EXERCISE OBJECTIVE |
In the listing below, find each line with the string "SlotRx" and return it.

EXTRACTED ENTRIES |
theorem distinct_resolveSlots (v : Vector BoothRecord 6) {b o : BoothNo} (hbo : b ≠ o)
    (hs : (resolveSlots v)[b].slot.isSome = true) : (resolveSlots v)[b].slot ≠ (resolveSlots v)[o].slot := by
  intro e
  obtain ⟨n, hn⟩ := Option.isSome_iff_exists.1 hs
  obtain ⟨hb, hbfirst⟩ := slot_resolveSlots hn
  obtain ⟨ho, hofirst⟩ := slot_resolveSlots (e ▸ hn)
  rcases lt_or_gt_of_ne hbo with hlt | hlt
  · exact hofirst b hlt hb
  · exact hbfirst o hlt ho

/-- The records a start-up loads are in range, and no two name one slot (R25, R166). -/
theorem booths_startSettings (m : MemoryAnswer) (mem : List Host.Cell) :
    (∀ b : BoothNo, (startSettings m mem).booths[b].inRange = true) ∧
      ∀ b o : BoothNo, b ≠ o → (startSettings m mem).booths[b].slot.isSome = true →
        (startSettings m mem).booths[b].slot ≠ (startSettings m mem).booths[o].slot := by
  unfold startSettings
  split
  · exact ⟨inRange_resolveSlots fun b => by simpa using inRange_loadBooth _ b, fun b o => distinct_resolveSlots _⟩
  · have default (b : BoothNo) : defaultSettings.booths[b] = defaultBoothRecord := by revert b; decide
    exact ⟨fun b => by rw [default]; exact inRange_defaultBoothRecord, fun b o _ h => by rw [default] at h; cases h⟩

/-- A booth just restarted, with a record in range, is within the laws. -/
theorem laws_restartBooth (mask : BitVec 8) {r : BoothRecord} (h : r.inRange = true) : (restartBooth r).laws mask = true := by
  cases hsl : r.slot <;> simp [Booth.laws, restartBooth, Booth.healthLaw, h, hsl]

/-! ### The operations of the store -/

theorem slotResult_good {on : Bool} {w : Width} {rx : Option SlotRx} (h : slotResult on w rx = .good) : on = true := by
  unfold slotResult at h
  cases on
  · cases h
  · rfl

theorem laws_atLinkEnd {mask : BitVec 8} {x : Booth} (h : x.laws mask = true) (slots : SlotNo → Option SlotRx) :
    (x.atLinkEnd mask slots).laws mask = true ∧ (x.atLinkEnd mask slots).record = x.record := by
  unfold Booth.atLinkEnd
  split
  · exact ⟨h, rfl⟩
  · rename_i n hn
    split
    · exact ⟨h, rfl⟩
    · refine ⟨laws_applyResult h ?_ fun hg => ?_, (applyResult_takes x (slotResult_ne_none _ _ _) _).last.2⟩
      · split
        · exact pictureLegal_land _ _
        · exact pictureLegal_black
      · rw [hn]
        exact slotResult_good hg

theorem laws_atMask {old new : BitVec 8} {x : Booth} (h : x.laws old = true) :
    (x.atMask old new).laws new = true ∧ (x.atMask old new).record = x.record := by
  have fields := h
  simp only [Booth.laws, Bool.and_eq_true] at fields
  obtain ⟨⟨⟨⟨⟨health, ready⟩, candidate⟩, seq⟩, range⟩, slot⟩ := fields
  unfold Booth.atMask
  split
  · rename_i hn
    simp only [hn] at slot
    exact ⟨by simp [Booth.laws, health, ready, candidate, of_decide_eq_true seq, range, hn, of_decide_eq_true slot], rfl⟩
  · rename_i n hn
    split
    · exact ⟨laws_toAbsent new x range x.awaiting, rfl⟩
    · rename_i kept
      refine ⟨?_, rfl⟩
      have stays : (new.getLsbD n || x.health == .absent) = true := by
        simp only [hn, Bool.or_eq_true, Bool.and_eq_true, Bool.not_eq_true'] at slot kept ⊢
        rcases slot with on | absent
        · exact .inl (by simpa [on] using kept)
        · exact .inr absent
      simp only [Booth.laws, health, ready, candidate, seq, range, hn, stays, Bool.and_self]

/-- The slots after WRITE BOOTH differ: no other booth's record names the new one (R26). -/
theorem slotHolder_none {s : State} {b o : BoothNo} {slot : Option SlotNo} (h : s.slotHolder b slot = none) (ho : o ≠ b)
    (hs : slot.isSome = true) : (s.booth o).record.slot ≠ slot := by
  have := List.find?_eq_none.1 h o (mem_allBooths o)
  simpa [ho, hs] using this

theorem record_rewrite (x : Booth) (r : BoothRecord) : (x.rewrite r).record = r := by
  unfold Booth.rewrite Booth.reexamine Booth.promote
  split
  · rfl
  · split
    · cases x.health <;> dsimp only
      · split <;> rfl
      · split
        · cases x.candidate <;> rfl
        · rfl
    · rfl

/-! ### The laws of the state -/

theorem boothLaws_congr {s t : State} (h : s.BoothLaws) (mask : t.slotMask = s.slotMask) (booths : t.booths = s.booths) :
    t.BoothLaws := by
  simpa only [State.BoothLaws, State.booth, mask, booths] using h

/-- Each booth within its laws under the mask, its slot as before. -/
theorem boothLaws_of_each {s t : State} (h : s.BoothLaws)
    (each : ∀ b, (t.booth b).laws t.slotMask = true ∧ (t.booth b).record = (s.booth b).record) : t.BoothLaws := by
  refine ⟨fun b => (each b).1, fun b o hbo hs => ?_⟩
  rw [(each b).2] at hs ⊢
  rw [(each o).2]
  exact h.2 b o hbo hs

theorem boothLaws_writeBooth {s : State} (h : s.BoothLaws) (b : BoothNo) {r : BoothRecord} (hr : r.inRange = true)
    (unclaimed : s.slotHolder b r.slot = none) : (s.putBooth b ((s.booth b).rewrite r)).BoothLaws := by
  obtain ⟨each, distinct⟩ := h
  refine ⟨fun k => ?_, fun k o hko hs => ?_⟩
  · rw [booth_putBooth, slotMask_putBooth]
    split
    · exact laws_rewrite (each b) hr
    · exact each k
  · simp only [booth_putBooth] at hs ⊢
    by_cases hk : k = b
    · subst hk
      rw [if_pos rfl, record_rewrite] at hs ⊢
      rw [if_neg hko.symm]
      exact (slotHolder_none unclaimed hko.symm hs).symm
    · rw [if_neg hk] at hs ⊢
      by_cases ho : o = b
      · subst ho
        rw [if_pos rfl, record_rewrite]
        intro e
        exact slotHolder_none unclaimed hko (e ▸ hs) e
      · rw [if_neg ho]
        exact distinct k o hko hs

theorem boothLaws_acts {s t : State} (ha : Acts s t) (h : s.BoothLaws) : t.BoothLaws := by
  have moved {c : ChanNo} {u : State} (m : s.Moves c u) : u.BoothLaws := boothLaws_congr h m.slotMask m.booths
  cases ha with
  | perform c n a fields => exact moved (moves_perform s c n _)
  | clear p c n => exact boothLaws_congr h (moves_clearChannel s c).slotMask (moves_clearChannel s c).booths
  | target c d range => exact moved (moves_setTarget s c d)
  | release c => exact moved (moves_releaseBooth s c)
  | writeBooth b prm fields unclaimed => exact boothLaws_writeBooth h b (inRange_boothRecordAt fields) unclaimed
  | mask m =>
    refine boothLaws_of_each h fun b => ?_
    have mask : (s.setMask m).slotMask = m := by rw [setMask_eq, putBooths_eq]
    rw [mask, setMask_eq, booth_putBooths _ _ (by decide), if_pos (mem_allBooths b)]
    exact laws_atMask (h.1 b)
  | writeProfile n prm defined fields zero => rw [writeProfile_eq]; exact h
  | assign c b nx a range taken => exact moved ((moves_setAssign s c a).trans (moves_raise _ c (.assignment c)))
  | _ => exact h

theorem boothLaws_restart (s : State) (cause : RestartCause) (n : Nat) : (s.restart cause n).BoothLaws := by
  refine ⟨fun b => ?_, fun b o _ hs => ?_⟩
  · rw [booth_restart]
    exact laws_restartBooth _ inRange_defaultBoothRecord
  · rw [booth_restart] at hs
    cases hs

theorem ownKeeps_boothLaws : OwnKeeps State.BoothLaws where
  aside _ _ _ h := h
  acts _ _ _ ha h := boothLaws_acts ha h
  store _ _ _ h := h
  path s c q _ h := h
  frameStart s c pic a t _ h := boothLaws_congr h (moves_frameStart s c pic a t).slotMask (moves_frameStart s c pic a t).booths
  linkEnd s slots h := by
    refine boothLaws_of_each h fun b => ?_
    have mask : (s.linkEnd slots).slotMask = s.slotMask := by rw [State.linkEnd, boothEnds_eq, putBooths_eq]
    rw [mask, State.linkEnd, boothEnds_eq, booth_putBooths _ _ (by decide), if_pos (mem_allBooths b)]
    exact laws_atLinkEnd (h.1 b) _
  linkBegin s h := by
    refine boothLaws_of_each h fun b => ?_
    have begun : s.linkBegin.booth b = { s.booth b with awaiting := false } := by simp [State.linkBegin, State.booth]
    rw [begun]
    exact ⟨h.1 b, rfl⟩
  restart s cause n _ := boothLaws_restart s cause n
  startUp s m hp _ := by
    obtain ⟨range, distinct⟩ := booths_startSettings m s.memory
    refine ⟨fun b => ?_, fun b o hbo hs => ?_⟩
    · rw [booth_startUp hp]
      exact laws_restartBooth _ (range b)
    · rw [booth_startUp hp] at hs ⊢
      rw [booth_startUp hp]
      exact distinct b o hbo hs
  served _ _ _ _ h := h

end Sys2Proof.Machine

namespace Sys2Proof.Proofs
open Sys2Proof.Machine

/-- Settles O23: slot results, a mask, a record and a restart each keep a booth's laws; WRITE BOOTH and the start-up are all that name
slots, the one refusing a slot named elsewhere, the other leaving it to the lowest-numbered booth. -/
theorem everyStepKeepsBoothLaws : Obligations.EveryStepKeepsBoothLaws :=
  fun _ _ h hstep => ownKeeps_boothLaws.stepKeeps.step h hstep

end Sys2Proof.Proofs
end

section
/-!
PROOF. The laws of the cue schedulers in every step (R121, R123, R138, R139, R146).
-/
namespace Sys2Proof.Machine

/-! ### A channel's law -/

/-- The laws of one channel's scheduler. -/
def State.CueLaw (s : State) (c : ChanNo) : Prop :=
  (s.chan c).sched.cues.length ≤ Config.listCapacity ∧
  (∀ q ∈ (s.chan c).sched.cues, 1 ≤ q.tag ∧ q.tag ≤ 65535 ∧ q.due < s.rate.day) ∧
  ((s.chan c).sched.cues.map (·.tag)).Nodup ∧
  (s.chan c).sched.cues.Pairwise (fun a b => s.offset c a ≤ s.offset c b) ∧
  (s.chan c).sched.ring.length ≤ Config.ringCapacity ∧
  ((s.chan c).sched.lost = true → (s.chan c).sched.ring ≠ []) ∧
  (s.loader.phase.isStarting = true → (s.chan c).sched.cues = [])

/-- What the laws say of the outcome ring (R138, R139). -/
def Sched.ringLaw (d : Sched) : Prop := d.ring.length ≤ Config.ringCapacity ∧ (d.lost = true → d.ring ≠ [])

theorem offset_of_outTc {s t : State} {c : ChanNo} (rate : t.rate = s.rate) (outTc : (t.chan c).path.outTc = (s.chan c).path.outTc)
    (q : Cue) : t.offset c q = s.offset c q := by unfold State.offset; rw [rate, outTc]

RESPONSE |
theorem slotResult_good {on : Bool} {w : Width} {rx : Option SlotRx} (h : slotResult on w rx = .good) : on = true := by
theorem laws_atLinkEnd {mask : BitVec 8} {x : Booth} (h : x.laws mask = true) (slots : SlotNo → Option SlotRx) :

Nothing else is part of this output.